Brian Michael Bendis: Because I’m not writing the icon on any level, whatsoever. I’m writing the character. And that was one of the great moments I had in the DC office when I first came there. I was sitting there talking about the characters, and I was talking about Clark, and Diana, and Bruce, and [DC Group Editor] Brian Cunningham slammed his fist on the table and goes,”You’re doing it right!” I go, “Why?” “You’re talking about them as people, not icons! You’ve never called him anything other than Clark!” Yeah, he’s a dude. The icon’s what’s been thrust upon him. That takes care of itself. He just shows up and he’s an icon. To write the honest person is what you want to do. That’s what I’ve been doing.
Personally, for those who have been reading my work for a while, I realized that as I was writing Spider-Man, I was tapping into the nervous energy of Spider-Man, of which I had in my life. That was part of the element of why I connected to the character so much, is that his point of view in the world and his energy in the world, was, in a way, similar to mine. Whereas as I’ve gotten older, and you settle down and get a little more zen and know your place in the world a little bit and you don’t have to be such a gerbil, that energy is Superman. Superman doesn’t pace around. I’ve never experienced that before in my life, so having just gotten to that place in my life, and then now I’m writing a character that does that — it’s a very unique thing, but that’s how I’m writing him.
Also, knowing how big of a part of your life being a parent is…
… and now that Superman is currently a parent, did that really help you connect to the character?
I’ve been a parent for a third of my life.

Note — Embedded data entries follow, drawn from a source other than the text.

/-- For the sixteen rows of SRL and every state whose Bus answers the read and the write of ea: the result is the byte
shifted right, 0 into bit 7, written back and copied; F becomes szp53 of the result and old bit 0 as carry with H =
N = 0; the cost is added, the marker cleared, nothing else changes. Model choice, log 3: file 44 is general
knowledge. (44_gk_indexed_bit_remainder.md R146, 44_gk_indexed_bit_remainder.md R140) -/
def Obligations.SrlResult : Prop :=
  ∀ (i : Instr) (x : Index) (save : Option Reg8) (d : Byte) (s : State) (v res : Byte) (b1 b2 : Bus),
    i.toShape = .shift .srl x save d → s.bus.read (resolveIndexed (s.index x) d) = .ok (v, b1) →
    res = v >>> 1 → b1.write (resolveIndexed (s.index x) d) res = .ok b2 →
    exec i s = .next { s with
      regs := { s.regs.copied save res with f := szp53 res ||| carry (v.getLsbD 0) }
      pfx := .none
      cyc := s.cyc + Config.costGk
      bus := b2 }

/-- For the sixteen rows of RES, every b, and every state whose Bus answers the read and the write of ea: bit b of the
byte is cleared, the result is written back and copied as a whole byte, no flag changes, the cost is added, the
marker cleared, nothing else changes. Model choice, log 3: file 44 is general knowledge.
(44_gk_indexed_bit_remainder.md R147) -/
def Obligations.ResResult : Prop :=
  ∀ (i : Instr) (x : Index) (b : BitVec 3) (save : Option Reg8) (d : Byte) (s : State) (v res : Byte) (b1 b2 : Bus),
    i.toShape = .res x b save d → s.bus.read (resolveIndexed (s.index x) d) = .ok (v, b1) →
    res = v &&& ~~~(1#8 <<< b.toNat) → b1.write (resolveIndexed (s.index x) d) res = .ok b2 →
    exec i s = .next { s with
      regs := s.regs.copied save res
      pfx := .none
      cyc := s.cyc + Config.costGk
      bus := b2 }

/-- After BIT: Z is the complement of bit b of the byte read; S is that bit if b = 7 and 0 otherwise; P/V equals Z; H is
1; N is 0 (D7, log 17); C is as it was; X5 and X3 are bits 13 and 11 of the effective address. (R17, R19, R95, R112) -/
def Obligations.BitFlagsByName : Prop :=
  ∀ (i : Instr) (x : Index) (b r : BitVec 3) (d : Byte) (s t : State) (v : Byte) (b1 : Bus),
    i.toShape = .bit x b r d → s.bus.read (i.ea s) = .ok (v, b1) → exec i s = .next t →
    t.flag .z = !(v.getLsbD b.toNat) ∧ t.flag .s = (decide (b = 7#3) && v.getLsbD 7) ∧
    t.flag .pv = !(v.getLsbD b.toNat) ∧ t.flag .h = true ∧ t.flag .n = false ∧ t.flag .c = s.flag .c ∧
    t.flag .x5 = (i.ea s).getLsbD 13 ∧ t.flag .x3 = (i.ea s).getLsbD 11

/-- After any of the eight rotates and shifts, with res the byte it stores: S is bit 7 of res, Z says res is 0, P/V says
res has an even number of 1-bits, X5 and X3 are bits 5 and 3 of res, H and N are 0, and C is old bit 7 for the left
forms (RLC, RL, SLA, SLL) and old bit 0 for the right forms. RLC, RRC, RR, SLA, SLL, SRL are model choices (log 3).
(R17, R19, R101, R120, R140) -/
def Obligations.ShiftFlagsByName : Prop :=
  ∀ (i : Instr) (k : ShiftKind) (x : Index) (save : Option Reg8) (d : Byte) (s t : State) (v res : Byte) (b1 : Bus),
    i.toShape = .shift k x save d → s.bus.read (i.ea s) = .ok (v, b1) →
    storedByte i.toShape v (s.flag .c) = some res → exec i s = .next t →
    t.flag .s = res.getLsbD 7 ∧ t.flag .z = decide (res = 0#8) ∧ t.flag .pv = decide (popcount res % 2 = 0) ∧
    t.flag .x5 = res.getLsbD 5 ∧ t.flag .x3 = res.getLsbD 3 ∧ t.flag .h = false ∧ t.flag .n = false ∧
    t.flag .c = (match k with
      | .rlc | .rl | .sla | .sll => v.getLsbD 7
      | .rrc | .rr | .sra | .srl => v.getLsbD 0)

It’s consumed every single second of my day, and I still, surprisingly, have not written a lot of families. This was kind of handed to me, and I got so excited about it. Not only am I a dad, but. I’m a unique dad. I know every dad’s kind of unique, but like, I don’t have a job. I don’t go to work. I’m home in my Superman pajamas typing all day. I’m a different kind of situation. I’m either at home in the basement or I’m on stage — it’s weird. Writing that, I connect to that. My kid’s know that we have a weird house, and we enjoy it. That’s what the Superman family does. We’re not normal.
Another thing I’ve wanted to ask you about for a while — for someone who was working in the Marvel Universe as long as you did, stepping into the DC Universe, they must have some similarities, but —
Not many. I gotta tell you.
I’m six months deep into it now. As a co-author, I can tell you, DC the company does everything differently than Marvel does, including pay vouchers, to produce the same, final product. As a craft junkie, I’m obsessed with this. I love it. And there are some things that Marvel did that were a little better, and some things DC does a little better. It’s not a critique or a criticism, it’s just, they do things differently. How they all relate to each other is different. And I’m fascinated by it.
From that, all the way to the energy of the shared universe — working on the Marvel shared universe is completely different than working in the shared universe at DC, and you’ll have to ask me a year from now how, because I can’t even wrap my head around what’s different. I was thinking, if I was writing the Star Wars universe or the Westworld universe, it would feel as different to me, I guess. The story and the characters demand a different type of different energy and a different type of mindset from me, and that is fascinating.
Well, let’s circle back in a year and get more into it.
It’s cool, because I’m actively working on the sequel to Words for Pictures, and I’m right now in the middle of the most existential, trying to figure out the craft of this.